In SIT's model, the combination of feedforward feature encoding and horizontal feature binding yields an input-dependent tree of hyperstrings, that is, a hierarchical distributed representation which represents the output space for only the input at hand. This contrasts with standard connectionist modeling, which starts from a pre-fixed network that represents the output space for all possible inputs. The intertwined subprocess of feature selection and integration in SIT's model, however, is comparable to the method of selection by activation-spreading in standard connectionist modeling (see Inanimate PDP in Slimy, Hilly, and Pixy).

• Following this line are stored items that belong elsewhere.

/-! ## Groups, partitions, system instructions -/

/-- R349, R386, R387, R388, R198, R199, R25: GRESUME, GKILL and UNPARK name a group by its park frame and write a result: 1 for no such frame, 3 for a group that is not the
caller's, 0 for a group resumed or killed, 2 for one whose frame does not pass its check; PARK parks a group and writes its frame's address, 0 for a group that is not there and 2
where its frame finds no room. A killed group is gone; a resumed group runs, its fairness timers at zero and its watchdog restarted; UNPARK.r of a foreman's record restarts it. -/
def Obligations.GroupControl : Prop :=
  (∀ i ∈ [(Instr.gresume, 0xD7#8), (.gkill, 0xD8#8), (.unparkR, 0xE4#8), (.unparkK, 0xE4#8), (.park, 0xE3#8)], ∀ x s, Enabled i.2 x s → active x s = [] →
    ∃ t, exec (i.1 x) s = .next t ∧ EndsView x s t (viewOf s)) ∧
  (∀ p ∈ [(Instr.gresume, 0xD7#8, false, true), (.gkill, 0xD8#8, true, true), (.unparkR, 0xE4#8, false, false), (.unparkK, 0xE4#8, true, false)], ∀ x s u us, Enabled p.2.1 x s →
    active x s = u :: us → (p.2.1 = 0xE4 → p.2.2.1 = false → ∀ n, foremanAt s (who s) n = none) →
    let named := namedFrame s (who s) (who s).owner (rdU (viewOf s).warp x.a)
    let D (n : Nat) : View := ⟨wrU (viewOf s).warp x.d (BitVec.ofNat 64 n), (viewOf s).ths⟩
    let waits : Prop := ∃ t, exec (p.1 x) s = .next t ∧ t.cur.stalled = true ∧ (after s t).ths = (viewOf s).ths ∧ t.mem = s.mem
    (Owes s 2 [u] → ∃ t, exec (p.1 x) s = .next t ∧ Stalls s t) ∧
    (¬Owes s 2 [u] → (named = .none → ∃ t, exec (p.1 x) s = .next t ∧ EndsView x s t (D 1)) ∧
      (named = .blocked ∨ (∃ f, named = .recall f) → waits) ∧
      (∀ g, named = .group g → g.gid ≠ (who s).gid →
        let no := if p.2.2.2 then (if g.parkCode = 0 then some 1 else if g.ctx ≠ (who s).ctx then some 3 else none)
          else if (who s).phys = false ∧ g.part ≠ (who s).part then some 3 else none
        (∀ n, no = some n → ∃ t, exec (p.1 x) s = .next t ∧ EndsView x s t (D n)) ∧
        (no = none → p.2.2.1 = true → ∃ t, exec (p.1 x) s = .next t ∧ MovesTo x s t (D 0) ∧ (s.groups.rising = true → t.group? g.gid = none) ∧
          (∀ k ∈ (t.cluster (gidCl g.gid)).copyQ, k.gid ≠ g.gid) ∧ (∀ k ∈ (t.cluster (gidCl g.gid)).mma, k.gid ≠ g.gid) ∧ ∀ k ∈ (t.cluster (gidCl g.gid)).epiQ, k.gid ≠ g.gid) ∧
        (no = none → p.2.2.1 = false → let act := resumeAct (s.acquire (who s) 3 []) g
          (∀ r, act = .ok r → (s.group? g.gid).isSome = true → ∃ t g', exec (p.1 x) s = .next t ∧ MovesTo x s t (D 0) ∧ t.group? g.gid = some g' ∧ g'.life = .running ∧
            (∀ w ∈ g'.warps, w.fair = 0) ∧ g'.wdogAt = s.ptime) ∧
          (act = .bad → ∃ t, exec (p.1 x) s = .next t ∧ MovesTo x s t (D 2) ∧ t.group? g.gid = s.group? g.gid ∧ t.mem = s.mem) ∧
          (act = .wait ∨ (∃ f, act = .recall f) → waits))))) ∧
  (∀ x s u us r c, Enabled 0xE4 x s → active x s = u :: us → ¬Owes s 2 [u] →
    (if (who s).phys then physXlate s (rdU (viewOf s).warp x.a) 0 else translate s (who s).owner ((who s).die % 8) (who s).ctx (rdU (viewOf s).warp x.a) 0) = .ok r →
    foremanAt s (who s) r.pa = some c → (∃ u t, physReady s ((List.range 16).map fun i => r.pa + 64 * i) = .ok u t) →
    ∃ t, exec (.unparkR x) s = .next t ∧ MovesTo x s t ⟨wrU (viewOf s).warp x.d 0, (viewOf s).ths⟩ ∧ t.mem = s.mem ∧
      let f := (t.cluster c).fore
      f.run = true ∧ f.faulted = none ∧ f.th.pc = BitVec.ofNat 64 (s.rdNat (r.pa + 64) 8) ∧ f.th.preds = BitVec.ofNat 15 (s.rdNat (r.pa + 72) 2) ∧ f.w.rdS 0 = 0 ∧
      ∀ i, 1 ≤ i → i < 64 → f.w.rdS i = BitVec.ofNat 64 (s.rdNat (r.pa + (80 + 8 * (i - 1))) 8)) ∧
  (∀ (s : State) g, s.groups.rising = true → (killAct s g).group? g.gid = none) ∧
  (∀ (s : State) g t, (s.group? g.gid).isSome = true → resumeAct s g = .ok t → ∃ g', t.group? g.gid = some g' ∧ g'.life = .running ∧ (∀ w ∈ g'.warps, w.fair = 0) ∧ g'.wdogAt = s.ptime) ∧
  (∀ s g gr sup, s.group? g = some gr → ∃ gr', (resumeGroup g sup s).group? g = some gr' ∧ gr'.life = .running ∧ gr'.threads = gr.threads ∧
    gr'.warps = gr.warps.map (fun w => { w with fair := 0 }) ∧ gr'.wdogAt = s.ptime ∧ gr'.wdogLim = (s.part gr.part).wdog ∧
    (resumeGroup g sup s).mem = s.mem ∧ ∀ k, k ≠ g → (resumeGroup g sup s).group? k = s.group? k) ∧
  -- PARK
  (∀ x s, Enabled 0xE3 x s → active x s ≠ [] →
    let a := rdU (viewOf s).warp x.a
    let gid := fld a 16 0
    let ctx := fld a 41 32
    let D (n : BitVec 64) : View := ⟨wrU (viewOf s).warp x.d n, (viewOf s).ths⟩
    let ends (n : BitVec 64) : Prop := ∃ t, exec (.park x) s = .next t ∧ EndsView x s t (D n)
    let bad := fld a 31 17 ≠ 0 ∨ fld a 63 42 ≠ 0
    let deny := (gid = (who s).gid ∧ ctx = (who s).ctx) ∨ ((who s).phys = false ∧ ((s.context ctx).st = .free ∨ fld (s.context ctx).img 115 110 ≠ (who s).part))
    (bad → exec (.park x) s = .next (takeFault (ownIll 0xE3 x) s)) ∧
    (¬bad → deny → exec (.park x) s = .next (takeFault (permFlt 0 0 8 0) s)) ∧
    (¬bad → ¬deny → s.group? gid = none → ends 0) ∧
    (∀ g, ¬bad → ¬deny → s.group? gid = some g → g.gid = gid → (g.ctx ≠ ctx → ends 0) ∧
      (g.ctx = ctx → gid ≠ (who s).gid → (∀ k va us n, g.life = .parked k → k.frame = some (va, us, n) → ends (va + 1)) ∧
        (∀ k, g.life = .parked k → k.frame = none → k.held = true → k.retry = false → ends 2) ∧
        (∀ k, g.life = .parked k → k.frame = none → (k.held = false ∨ k.retry = true) → ∃ t, exec (.park x) s = .next t ∧ Stalls s t) ∧
        (g.life = .running → roomForFrame s g = .fail → ∃ t, exec (.park x) s = .next t ∧ MovesTo x s t (D 2) ∧ t.mem = s.mem ∧
          (t.group? gid).map (fun k => k.life) = some .running) ∧
        -- what the group has issued completes first; it issues nothing more
        (∀ b t0, g.life = .running → roomForFrame s g = .ok b t0 → s.quiet gid = false → ∃ t, exec (.park x) s = .next t ∧ Stalls s t ∧
          ∃ f, (t.group? gid).map (fun k => k.life) = some (.stopping f true) ∧ f.code = 0 ∧ f.agent = 9) ∧
        (∀ b t0 k va s2, g.life = .running → roomForFrame s g = .ok b t0 → s.quiet gid = true → (s.parkNow gid (parkRec s g)).group? gid = some k →
          writeFrame (s.parkNow gid (parkRec s g)) k (parkRec s g) = .ok va s2 → ∃ t p, exec (.park x) s = .next t ∧ MovesTo x s t (D va) ∧ t.mem = s2.mem ∧
            (t.group? gid).map (fun k => k.life) = some (.parked p) ∧ p.fault.code = 0 ∧ p.fault.agent = 9 ∧ p.frame.map (fun r => r.1) = some va))))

Hence, SIT's transparallel processing model of perceptual organization transcends traditional definitions of representational and connectionist approaches, in that it puts the representational idea that cognition relies on regularity extraction to get structured representations in a more dynamic perspective together with a more flexible version of the connectionist idea that cognition relies on activation spreading through a network. Its transparallel mechanism also relates plausibly to neuronal synchronization, so that it also honors the idea in dynamic-systems theory that cognition relies on dynamic changes in the brain's neural state. In this sense, SIT's model reflects a truly pluralist account of visual processing (see also Marr's levels and Metaphors of cognition).

Furthermore, the idea that cognition is a dynamic process of self-organization is not new, and the idea that those temporarily synchronized assemblies are the building blocks of cognition is not new either. What SIT's model adds, however, is the idea that the temporarily synchronized neural assemblies in the visual hierarchy can be seen as hyperstring-like cognitive information processors which, in a transparallel fashion, process similar features in the input at hand. Therefore, these assemblies of neurons may be called "gnosons", that is, fundamental particles of cognition, and they can be seen as the constituents of flexible self-organizing cognitive architecture in between the relatively rigid level of neurons and the still elusive level of consciousness.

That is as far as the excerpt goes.